## Binomial Distribution


#### 1. From [StatQuest](https://www.youtube.com/watch?v=J8jNoF-K8E8)

In [77]:
import pandas as pd
import numpy as np
# from math import comb #python needs updating

Probability that people equally like orange vs grape fanta.

Binomial distribution to model what to expect when there is no preference (difference) between two choices (outcomes).

* If there is no preference, there is a 50% chance of either choice.
* In a string of outcomes, the probability of observing the data is given by multiplying their individual probabilities

In [3]:
O = 'O'
G = 'G'
prob = {'O':0.5,'G':0.5}

In [4]:
obs = [O,O,G]
obs

['O', 'O', 'G']

In [10]:
prob_of_event = np.prod([prob[_] for _ in obs])
prob_of_event

0.125

`0.125` is the probability of asking 3 people their prefernce and them saying `O`,`O`, and `G` in that order.

It is **not** the probability that 2/3 people will prefer `O` over `G`.

The sequence of events could've been `[O,G,O]`, or `[G,O,O]`.
The probabilities of these events are `0.125` each, so the total probability that *2/3 prefer O over G* would be `0.125 x 3` or `0.375` 


In [47]:
import math

def binom(n, k):
    '''
    Number of ways to arrange k/n observations
    ie. if n=3 and k=1
    1. [1,0,0]
    2. [0,1,0]
    3. [0,0,1]
    
    '''
    return math.factorial(n) // math.factorial(k) // math.factorial(n - k)
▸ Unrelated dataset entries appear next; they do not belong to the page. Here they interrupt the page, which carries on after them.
-- ==== Sys2Proof/Machine/Landing.lean ====
section
/-! DEFINITION. The Steward before a step runs: fetching and checking descriptors (R210 to R213), waits (R214, R215),
the choice of the next step (R264), the Configuration Landing (R262) and the end of a Whitewash. -/

namespace Sys2Proof.Machine

/-! ### Step descriptors (R211 to R213) -/

/-- A step descriptor from its 128 bytes. -/
def parseStep (b : List Byte) : StepDesc :=
  { version := fieldOf b 0 1, type := fieldOf b 1 1, irq := bitOf (fieldOf b 2 2) 15, freezePoint := bitOf (fieldOf b 2 2) 14
    codeWords := fieldOf b 4 2, microWords := fieldOf b 6 2, program := fieldOf b 8 8
    seed := BitVec.ofNat 64 (fieldOf b 16 8)
    args := (List.range 4).map fun k => BitVec.ofNat 64 (fieldOf b (24 + 8 * k) 8)
    wait0 := fieldOf b 56 8, wait0Value := BitVec.ofNat 64 (fieldOf b 64 8)
    wait1 := fieldOf b 72 8, wait1Value := BitVec.ofNat 64 (fieldOf b 80 8)
    event := fieldOf b 88 8, eventValue := BitVec.ofNat 64 (fieldOf b 96 8)
    commitList := fieldOf b 104 8, commitEntries := fieldOf b 112 2, completion := fieldOf b 120 8 }

/-- The checks of R213 that need no translation. -/
def StepDesc.bad (d : StepDesc) : Bool :=
  d.version != 1 || decide (1 < d.type) ||
    (d.type == 0 && (d.codeWords == 0 || decide (4096 < d.codeWords) || decide (256 < d.microWords))) ||
    d.program % 64 != 0 || d.completion % 64 != 0 || d.event % 8 != 0 || d.wait0 % 8 != 0 || d.wait1 % 8 != 0 ||
    decide (4096 < d.commitEntries) || (d.event != 0 && d.eventValue == 0)

/-- How a check that needs translation ends. -/
inductive Check where
  | ok
  | wait
  | bad (code : Nat)
deriving DecidableEq, Repr

/-- An event or wait address lies in an event page of the context (R213); a page fault stalls the Steward (R203). -/
def State.checkEvent (c : Nat) (s : State) (va : Nat) : Check × State :=
  let port := s.stewardOf c
  if va = 0 then (.ok, s)
  else if s.stalled port c then (.wait, s)
  else match s.translate port c va false with
    | (.ok _ ev, s) => (if ev then .ok else .bad faultBadStep, s)
    | (.fault np l, s) => if s.faultsRefused c then (.bad faultAccessEvent, s) else (.wait, s.stall port c va false np l)
    | (.wait, s) => (.wait, s)
    | (_, s) => (.bad faultAccessEvent, s)

/-- Checks one after another; the first that is not passed decides. -/
def State.checkEvents (c : Nat) : List Nat → State → Check × State
  | [], s => (.ok, s)
  | va :: rest, s =>
    match s.checkEvent c va with
    | (.ok, s) => checkEvents c rest s
    | r => r

/-- All of R213 for a descriptor. -/
def State.checkStep (s : State) (c : Nat) (d : StepDesc) : Check × State :=
  if d.bad then (.bad faultBadStep, s) else s.checkEvents c [d.event, d.wait0, d.wait1]

/-! ### Fetching (R210) -/

/-- Entries of a queue's ring and the address of a descriptor (R205, R206). -/
def Queue.entries (q : Queue) : Nat := 2 ^ (6 + q.value.toNat % 16)
def Queue.base (q : Queue) : Nat := bitsOf q.value.toNat 47 12 * 4096
def Queue.slotAddr (q : Queue) (n : Nat) : Nat := q.base + 128 * (n % q.entries)
def Queue.weight (q : Queue) : Nat := bitsOf q.value.toNat 7 4
/-- Descriptors that wait in the queue. -/
def Queue.waiting (q : Queue) : Nat := (q.tail - q.head).toNat
/-- The head descriptor, once fetched. -/
def Queue.headDesc (q : Queue) : Option StepDesc :=
  match Store.get [] q.fetched q.head.toNat with
  | [] => none
  | b => some (parseStep b)

/-- The count of the next descriptor to fetch: in count order, each once. -/
def Queue.nextFetch (q : Queue) : Option Nat :=
  ((List.range q.waiting).map fun i => (q.head + BitVec.ofNat 32 i).toNat).find? fun n => Store.get [] q.fetched n == []

/-- Whether the Steward that serves a context works (R346, R368, R377). -/
def State.served (s : State) (c : Context) : Bool :=
  !s.failSilent && !(s.hall c.serving).lost && !(s.hall c.serving).stewardStopped

/-- Fetch one descriptor and check it; what fails faults the context (R203, R210, R213). -/
def State.fetchStep (s : State) (c q : Nat) : State :=
  match s.ctx? c with
  | none => s
  | some x =>
    let u := x.queue q
    if u.st != .opened || (x.st != .opened && x.st != .faulted) || !s.served x then s
    else match u.nextFetch with
    | none => s
    | some n =>
      match s.stewardRead c (u.slotAddr n) 128 with
      | (.ok b, s) =>
        let s := s.modQueue c q fun u => { u with fetched := Store.set [] u.fetched n b }
        match s.checkStep c (parseStep b) with
        | (.bad code, s) => s.ctxFault c code q none n
        | (_, s) => s
      | (.wait, s) => s
      | (_, s) => s.ctxFault c faultAccessQueue q none n

/-- The Steward fetches and checks a step descriptor between HEAD and TAIL. -/
def execDescriptorFetch (ctx queue : Nat) (s : State) : Host.Outcome State Fault Refusal :=
  onUnits (isContext ctx && isQueue queue) s (s.fetchStep ctx queue)

/-! ### Waits and readiness (R214, R215, R264) -/

/-- Whether a queue is ready, apart from the waits being looked at again. -/
def Queue.ready (x : Context) (q : Queue) : Bool :=
  x.st == .opened && q.st == .opened && q.head != q.tail && q.waitsHold

/-- The contexts bound to a Suite. -/
def State.contextsOf (s : State) (n : Nat) : List (Nat × Context) :=
  s.contexts.filterMap fun e => e.2.bind fun c => if c.suite = n then some (e.1, c) else none

/-- The queues bound to a Suite as (context, number, context record, queue); a HELD Suite serves queues 15 only
(R374). -/
def State.queuesOf (s : State) (n : Nat) : List (Nat × Nat × Context × Queue) :=
  (s.contextsOf n).flatMap fun e => (e.2.queues.map fun q => (e.1, q.1, e.2, q.2)).filter fun q =>
    ((s.suite n).held = 0 || q.2.1 = 15) && s.served e.2

/-- A queue that was empty or blocked becomes ready: no credit is banked while idle (R264). -/
def State.becomeReady (s : State) (c q : Nat) : State :=
  match s.ctx? c with
  | none => s
  | some x =>
    let u := x.queue q
    let others := ((s.queuesOf x.suite).filter fun e => !(e.1 == c && e.2.1 == q) && Queue.ready e.2.2.1 e.2.2.2).map (·.2.2.2.vt)
    let vt := match others.min? with
      | some m => if u.blocked then max u.vt m else u.vt
      | none => u.vt
    s.modQueue c q ({ · with vt, waitsHold := true, blocked := false })

/-- One wait: the word at an address is at least a value (R214). -/
def State.waitHolds (s : State) (c va : Nat) (v : W64) : Got Bool × State :=
  if va = 0 then (.ok true, s)
  else match s.stewardRead c va 8 with
    | (.ok b, s) => (.ok (decide (v.toNat ≤ leNat b)), s)
    | (.wait, s) => (.wait, s)
    | (.access, s) => (.access, s)
    | (.poisoned, s) => (.poisoned, s)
## the first term is the number of ways a 
# result can be obtained in a sequencew
## The second weights the probability of success 
## The third term weights the probability of failure (1-p to the power of n-x, aka, failures)
def p_binom(x,n,p):
    return binom(n,x)  * (p**x) * ((1-p) **(n-x))

In [48]:
#prob of k (prob of success) given the data (x,p)
n = 3
x = 1
p = 0.5
p_binom(x,n,p)

0.375

### Developing the intution with simulations

In [95]:
def generateRandomSample(n = 3):
    ransample = [random.choices([O,G],[0.5,0.5]) for i in range(0,n)]
    ransample = sum(ransample,[])
    return ransample

In [60]:
### prob of success is defined as 1/3 prefering O

In [99]:
from collections import Counter
def is_success(ransample,success='G',x=1):
    return Counter(ransample)[success] == x

### What is the fraction of times the desired event is observed?
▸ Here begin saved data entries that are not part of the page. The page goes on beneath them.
/-- COURSE_DIGEST_COMPARE (R334, R337, R341): nothing happens before the results are there. -/
def State.compare (s : State) (n : Nat) (larger : List Bool) : State :=
  let x := s.suite n
  match x.step with
  | none => s
  | some st =>
    let k := st.compared
    let voting := (x.vote.map fun v => !v.rerun).getD false
    if !x.compares || voting then s
    else
      let listeners := ((x.vote.map (·.suspects)).getD []).all fun e => ((s.room e.1).courseResult k).isSome
      let s := if x.mode == .paired || s.comparable n k then s.exchangeResults n k else s
      match (List.range x.ordinals).find? fun o => s.bothFaulted n o k with
      | some o => s.faultBoth n o
      | none =>
        let mismatched := s.differ n k
        if !s.comparable n k || (mismatched.isEmpty && !listeners) then s
        else match x.vote with
          | some v => s.judge n v larger mismatched
          | none =>
            if mismatched.isEmpty then s.confirm n k []
            else ((s.emit (.courseResult n k mismatched)).controlAll x.share (.hall (s.decider n)) x.allRooms).startVote n k mismatched

def execCourseDigestCompare (suite : Nat) (larger : List Bool) (s : State) : Host.Outcome State Fault Refusal :=
  onUnits (isSuite suite) s (s.compare suite larger)

end Sys2Proof.Machine
end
def get_prob_simulation(n=3,success='G',x=1,n_iters = 10000):
    count_success=0
    for i in range(0,n_iters):
        output = generateRandomSample(n)
        if is_success(output,success,x):
            count_success += 1
    return count_success/n_iters        

In [100]:
get_prob_simulation()

0.3678

In [101]:
### Repeat many times and get average
average_many_sims = np.average([get_prob_simulation(100) for _ in range(0,10)])
round(average_many_sims,3)

0.0

Result (`0.375+-.00n`) is very similar to the exact result from the binomial distribution calculation

If, from a sample of 7 people, 4 prefer O and 3 G. 

* Can we conclude that, in general, more people prefer `O` than `G`?
* What is the probability that someone at random out prefer `O`?

In [93]:
n = 7
x = 4
p = 0.5
p_binom(x,n,p)

0.2734375

`0.273` is the probability that someone at random would pick `O` over `G` if this observation were true.
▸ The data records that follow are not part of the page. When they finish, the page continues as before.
-- ==== Sys2Proof/Machine/Power.lean ====
section
/-! DEFINITION. Power, clocks and thermal control: SLEEP and wakes (R310 to R312), the power cap (R319 to R322), current and
droop (R323, R324), temperatures (R325, R326), Settlement (R327), and the power states of Rooms (R308, R309). -/

namespace Sys2Proof.Machine

/-! ### SLEEP and wakes (R310 to R312, R326) -/

/-- The module enters SLEEP: only the Hearths keep power, with the wake settings that they watch (R310).  A source that is
pending already wakes it at once; one of the sources 1 to 3 that was observed in service may still be pending (log entry 88). -/
def State.enterSleep (s : State) (thermal : Bool) : State :=
  let seen := s.dictGet 0x2401 3 % 8 &&& s.power.wakeSeen
  let (d, s) := if seen = 0 then (0, s) else s.draw
  let t := State.rebooted { s with power := { s.power with sleepAt := s.time } } 0 1
  let t := { t with dict := s.dict, faultPin := t.faultPin || thermal, power := { t.power with st := .sleep, thermalShutdown := thermal } }
  let pending := (d &&& seen) ||| (if t.alarmDue then 8 else 0)
  if pending = 0 then t else t.wakeWith pending

/-- SLEEP request (R310, R332): 1 is the only value. -/
def actSleep (q : Chan) (v : Nat) : Act := fun s =>
  judged [must (v = 1) abRange,
      must (!(s.households.any fun e => e.2.st == .active) && s.suites.all fun e => e.2.st == .free) abState]
    ((s.reply q 0x2401 2 0 []).enterSleep false) false

def execSleepRequest (q : Chan) (s : State) : Host.Outcome State Fault Refusal :=
  onUnits (isChan q) s (s.download q 0x2401 2 [1] (actSleep q 1))

/-- A source from 1 to 3 is observed: it wakes the module from SLEEP, is added to the record of the wake of the same 40 ns, or is
remembered in service, since it may still be pending at the next SLEEP; during bring-up it is ignored (R310 to R312, R422). -/
def State.seeWake (s : State) (n : Nat) : State :=
  if s.power.st == .sleep then (if s.wakeEnabled n then s.wake n else s)
  else if !s.ready then s.joinWake n
  else
    { s with power := { s.power with wakeSeen := s.power.wakeSeen ||| 2 ^ (n - 1) } }

def execWakePin (s : State) : Host.Outcome State Fault Refusal := onUnits true s (s.seeWake 1)

def execCanWakeFrame (hall : Nat) (s : State) : Host.Outcome State Fault Refusal :=
  onUnits (isHall hall) s (s.seeWake 2)

def execPcieWake (hall : Nat) (s : State) : Host.Outcome State Fault Refusal :=
  onUnits (isHall hall) s (s.seeWake 3)

def execHearthAlarm (s : State) : Host.Outcome State Fault Refusal := onUnits true s (if s.alarmDue then s.wake 4 else s)

/-- Every reading of the junction, Hall and stack sensors, in 0.5 °C. -/
def State.dieTemps (s : State) : List Int :=
  (s.floors.flatMap fun e => e.2.stackTemp :: e.2.junctions.map (·.2)) ++ s.power.hallJunctions.map (·.2)

/-- After a thermal shutdown the module wakes once every junction and stack is below 85 °C and the inlet below 60 °C. -/
def execThermalWake (s : State) : Host.Outcome State Fault Refusal :=
  onUnits true s (if s.power.thermalShutdown && s.dieTemps.all (fun t => decide (t < 170)) && decide (s.power.inlet < 120) then s.wake 6 else s)

/-- The number of a sensor: junctions by Floor, then those of the Halls, the stacks and the inlet (log entry 88). -/
def Sensor.number : Sensor → Nat
  | .junction f k => 64 * f + k
  | .hallJunction h k => 256 + 8 * h + k
  | .stack k => 272 + k
  | .inlet => 276

/-- What a sensor reads. -/
def State.reading (s : State) (n : Nat) : Int :=
  if n < 256 then Store.get 0 (s.floor (n / 64)).junctions (n % 64)
  else if n < 272 then Store.get 0 s.power.hallJunctions (n - 256)
  else if n < 276 then (s.floor (n - 272)).stackTemp
  else s.power.inlet

/-- A sensor that calls for thermal shutdown, with its reading: a junction or stack that has stood at 115 °C or above for 10 µs, or the
inlet at 80 °C or above (R325). -/
def State.tooHot (s : State) : Option (Nat × Int) :=
  let long := s.power.hot.find? fun e => (e.2.map fun t => decide (t + 10000 ≤ s.time)).getD false
  (long.map fun e => (e.1, s.reading e.1)).orElse fun _ =>
    if 160 ≤ s.power.inlet then some (276, s.power.inlet) else none

/-- FAULT# is asserted, a record is written, and the module enters SLEEP whatever its households do (R326, R364). -/
def execThermalShutdown (s : State) : Host.Outcome State Fault Refusal :=
  onUnits true s (
    match s.tooHot with
    | none => s
    | some (sensor, t) =>
      if s.asleep then s
      else
        let detail := Config.detail sensor t.toNat
        (s.lastWord s.senior { cls := 5, code := 3, severity := 4, kind := 0, index := 0, detail, time := s.time }).enterSleep true)

/-! ### The power cap (R319 to R322) -/

/-- A measurement, every 1 µs.  Both Halls report the same figures, so that of the senior Hall, which runs the cap
controller, counts (R319). -/
def meanOf (l : List Nat) : Nat := if l.isEmpty then 0 else l.sum / l.length

def execPowerSample (hall mV mA : Nat) (s : State) : Host.Outcome State Fault Refusal :=
  onUnits (isHall hall) s (
    if s.asleep || hall != s.senior then s
    else
      let samples := (mV * mA :: s.power.samples).take 1000
      let power := { s.power with
        millivolts := mV, milliamps := mA, samples, energy := s.power.energy + mV * mA
        means10 := meanOf (samples.take 10), means1000 := meanOf samples }
      State.refresh { s with power })

/-- One step down: the clock limit, then the duty, and at the end of both CAP_UNREACHABLE, recorded when it becomes set. -/
def State.capDown (s : State) : State :=
  if 0 < s.power.clockLimit then { s with power := { s.power with clockLimit := s.power.clockLimit - 1 } }
  else if 1 < s.power.duty then { s with power := { s.power with duty := s.power.duty - 1 } }
  else if s.power.unreachable then s
  else State.report { s with power := { s.power with unreachable := true } } 5 1 2 0 0 0 s.effectiveCap

/-- One step up; CAP_UNREACHABLE no longer stands (R321). -/
def State.capUp (s : State) : State :=
  let p := { s.power with ticksSinceUp := 0, unreachable := false }
  if p.duty < 16 then { s with power := { p with duty := p.duty + 1 } }
  else if p.clockLimit < 30 then { s with power := { p with clockLimit := p.clockLimit + 1 } }
  else s

/-- The cap controller, every 10 µs; powers are compared in µW (R320). -/
def execCapTick (s : State) : Host.Outcome State Fault Refusal :=
  onUnits true s (
    if s.asleep then s
    else
      let cap := s.effectiveCap
      let s := { s with power := { s.power with ticksSinceUp := min 10 (s.power.ticksSinceUp + 1) } }
      let w := 1000000
      let s :=
        if 5 * cap * w < 4 * s.power.means10 then iterate (fun _ s => s.capDown) 4 s
        else if cap * w < s.power.means1000 then s.capDown
        else if 50 * s.power.means1000 + max 250 cap * w < 50 * cap * w && 10 ≤ s.power.ticksSinceUp then s.capUp
        else s
      s.refresh)

/-- POWER_BRAKE limits every Floor to BRAKE_CLOCK; without power nothing follows the pin (R307, R322, R331). -/
def execPowerBrakeAssert (s : State) : Host.Outcome State Fault Refusal :=
  onUnits true s (
    let s : State := { s with power := { s.power with brakePin := true } }
    if s.asleep then s else s.refresh)

/-- Once no brake holds, the clock limit climbs back from BRAKE_CLOCK (R322). -/
def State.fromBrake (s : State) : State :=
  if s.braked then s.refresh
  else State.refresh { s with power := { s.power with clockLimit := min s.power.clockLimit (s.dictGet 0x2401 5) } }

def execPowerBrakeRelease (s : State) : Host.Outcome State Fault Refusal :=
  onUnits true s (
    let t : State := { s with power := { s.power with brakePin := false } }
    if !s.power.brakePin then s else if s.asleep then t else t.fromBrake)

/-- The brown-out band after READY acts as POWER_BRAKE (R424). -/
def execBrownOut (enter : Bool) (s : State) : Host.Outcome State Fault Refusal :=
  onUnits true s (
    if s.asleep || !s.ready || enter == s.power.brownOut then s
    else if enter then State.refresh { s with power := { s.power with brownOut := true } }
    else State.fromBrake { s with power := { s.power with brownOut := false } })

/-! ### Current and droop (R323, R324) -/

/-- A current measurement of a Floor in 0.1 A: the highest value of the last µs and the mean over 1 ms (R323, log entry
44). -/
def Floor.current (x : Floor) (now peak mean : Nat) : Floor :=
  let high := if x.phaseLost then 950 else 1100
  let low := if x.phaseLost then 950 else 1050
  let over' := if high < mean then true else if mean < low then false else x.currentOver
  let x := { x with railMean := mean, currentOver := over', halfDutyUntil := if 1800 < peak then now + 10000 else x.halfDutyUntil }
  if over' && 0 < x.currentLimit && x.currentMoved + 10000 ≤ now then { x with currentLimit := x.currentLimit - 1, currentMoved := now }
  else if !over' && x.currentLimit < 30 && x.currentMoved + 100000 ≤ now then
    { x with currentLimit := x.currentLimit + 1, currentMoved := now }
  else x

def execCurrentSample (floor peak mean : Nat) (s : State) : Host.Outcome State Fault Refusal :=
  onUnits (isFloor floor) s (if s.asleep then s else (s.modFloor floor (·.current s.time peak mean)).refresh)

/-- The phase that a record names is free: the command does not say which was lost (R323, R358). -/
def execPhaseLoss (floor : Nat) (s : State) : Host.Outcome State Fault Refusal :=
  onUnits (isFloor floor) s (
    if s.asleep || (s.floor floor).phaseLost then s
    else
      let (d, s) := s.draw
      ((s.modFloor floor ({ · with phaseLost := true })).report 5 4 2 5 floor 0 (Config.detail floor d)))

def execPhaseRestore (floor : Nat) (s : State) : Host.Outcome State Fault Refusal :=
  onUnits (isFloor floor) s (if s.asleep then s else s.modFloor floor ({ · with phaseLost := false }))

/-- A droop stretches the Room's clock; it counts on its Floor and marks the Room's Course (R324, R338). -/
def execDroopDetect (r : Nat) (s : State) : Host.Outcome State Fault Refusal :=
  onUnits (isRoom r) s (
    let x := s.room r
    if s.asleep || x.stretched || x.power == .doze || x.power == .fenced then s
    else
      let s := s.modRoom r fun x => { x with stretched := true, marks := if (s.stepOf r).isSome then x.marks ++ [x.course.ordinal] else x.marks }
      (s.bump (0x2420 + floorOf r) 7 32).refresh)

def execDroopRelease (r : Nat) (s : State) : Host.Outcome State Fault Refusal :=
  onUnits (isRoom r) s (if (s.room r).stretched then (s.modRoom r ({ · with stretched := false })).refresh else s)

/-! ### Temperatures (R325, R157) -/

/-- The thermal limit of a Floor: at 105 °C the lowest clock at once; from 100 °C one step down every 100 µs; below 97 °C
everywhere, one step up every 1 ms. -/
def Floor.thermal (x : Floor) (now : Nat) : Floor :=
  let temps := x.junctions.map (·.2)
  if temps.any fun t => decide (210 ≤ t) then { x with thermalLimit := 0, thermalMoved := now }
  else if temps.any fun t => decide (200 ≤ t) then
    if 0 < x.thermalLimit && x.thermalMoved + 100000 ≤ now then { x with thermalLimit := x.thermalLimit - 1, thermalMoved := now } else x
  else if (temps.all fun t => decide (t < 194)) && x.thermalLimit < 30 && x.thermalMoved + 1000000 ≤ now then
    { x with thermalLimit := x.thermalLimit + 1, thermalMoved := now }
  else x

/-- The HBM level of a stack, cleared 3 °C below its threshold, and its refresh multiplier. -/
def hbmLevelOf (old : Nat) (t : Int) : Nat :=
  if 210 ≤ t || (old = 2 && 204 < t) then 2 else if 190 ≤ t || (1 ≤ old && 184 < t) then 1 else 0
def Floor.stack (x : Floor) (t : Int) : Floor :=
  { x with stackTemp := t, hbmLevel := hbmLevelOf x.hbmLevel t
           refresh := if 170 < t then 2 else if t < 164 then 1 else x.refresh }

/-- Since when a junction or a stack has stood at 115 °C or above (R325). -/
def Power.noteHot (p : Power) (sensor : Sensor) (half : Int) (now : Nat) : Power :=
  match sensor with
  | .inlet => p
  | _ => { p with hot := Store.modify none p.hot (Sensor.number sensor) fun x => if 230 ≤ half then some (x.getD now) else none }

def execThermalSensorChange (sensor : Sensor) (half : Int) (s : State) : Host.Outcome State Fault Refusal :=
  onUnits (isSensor sensor) s (
    let s := match sensor with
      | .junction f k => s.modFloor f fun x => { x with junctions := Store.set 0 x.junctions k half }
      | .hallJunction h k => { s with power := { s.power with hallJunctions := Store.set 0 s.power.hallJunctions (8 * h + k) half } }
      | .stack k => s.modFloor k ({ · with stackTemp := half })
      | .inlet => { s with power := { s.power with inlet := half } }
    let s : State := { s with power := s.power.noteHot sensor half s.time }
    if s.asleep then s
    else
      let s := match sensor with
        | .stack k => s.modFloor k (·.stack half)
        | .junction f _ => s.modFloor f (·.thermal s.time)
        | _ => s
      s.refresh)

/-! ### Settlement (R327) -/

/-- The worst Room margin of a Floor, in ps, and whether it is short of its target. -/
def execSettlementMeasure (floor worst : Nat) (short : Bool) (s : State) : Host.Outcome State Fault Refusal :=
  onUnits (isFloor floor) s (
    let x := s.floor floor
    if s.asleep then s
    else
      let s := s.modFloor floor ({ · with worstMargin := worst })
      let settled := (x.offsetRaised.map fun t => decide (t + 10000000000 ≤ s.time)).getD true
      if !short then s
      else if x.offset < 60 then
        if settled then s.modFloor floor fun x => { x with offset := min 60 (x.offset + 5), offsetRaised := some s.time } else s
      else
        ((s.modFloor floor fun x => { x with ageingLimit := x.ageingLimit - 1 }).report 5 2 2 5 floor 0 (Config.detail floor x.offset)).refresh)

/-! ### Power states of a Room (R308, R309) -/

/-- A free Room is put into DOZE: it has been free for DOZE_DELAY and no change has reserved it. -/
def execRoomDozeEntry (r : Nat) (s : State) : Host.Outcome State Fault Refusal :=
  onUnits (isRoom r) s (
    let x := s.room r
    if s.asleep || !s.ready || !x.isFree || !(x.power == .clocked || x.power == .gated) ||
        s.time < x.freeSince + 1000 * s.dictGet 0x2401 7 then s
    else s.modRoom r fun x => { x.cleared with power := .doze })

/-- A Room with nothing to do has its clock gated. -/
def Room.atRest (x : Room) : Bool :=
  x.dma.isEmpty && x.gutter.isEmpty && !x.micro.active && x.cache.miss.isNone && !x.loading && !x.joining &&
    match x.foreman.run with
    | .idle => true
    | .committed => true
    | .faulted _ => true
    | .failed => true
    | _ => false

def execRoomClockGate (r : Nat) (s : State) : Host.Outcome State Fault Refusal :=
  onUnits (isRoom r) s (if (s.room r).power == .clocked && (s.room r).atRest then s.modRoom r ({ · with power := .gated }) else s)

end Sys2Proof.Machine
end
Using simulations we get an approximation:

<code>
The probability that from 7 people, <em>O</em> is picked  by 4 if the probabilities of each are the same.
</code>

In [111]:
get_prob_simulation(7,'O',4,50000)

0.27626

Probability of this event or rarer (that 4 or more people prefer `O`) is the sum of thes events:

In [133]:
p_binom(4,7,0.5) +\
p_binom(5,7,0.5) +\
p_binom(6,7,0.5) +\
p_binom(7,7,0.5)

0.5

The sum of the opposite events (`G` is preferred) gives the total prbability of the observations.

In this case the total sums to 1

In [141]:
sum([p_binom(i,7,0.75) for i in range(4,7+1)]) +\
sum([p_binom(i,7,1-0.75) for i in range(4,7+1)])

1.0

In [148]:
sum([round(p_binom(i,7,0.05),3) for i in range(4,7+1)]) +\
sum([round(p_binom(i,7,1-0.05),3) for i in range(4,7+1)])

1.0

-- Something is weird about how StatQuest defined these sums to calculate the p-value, they will always be 1.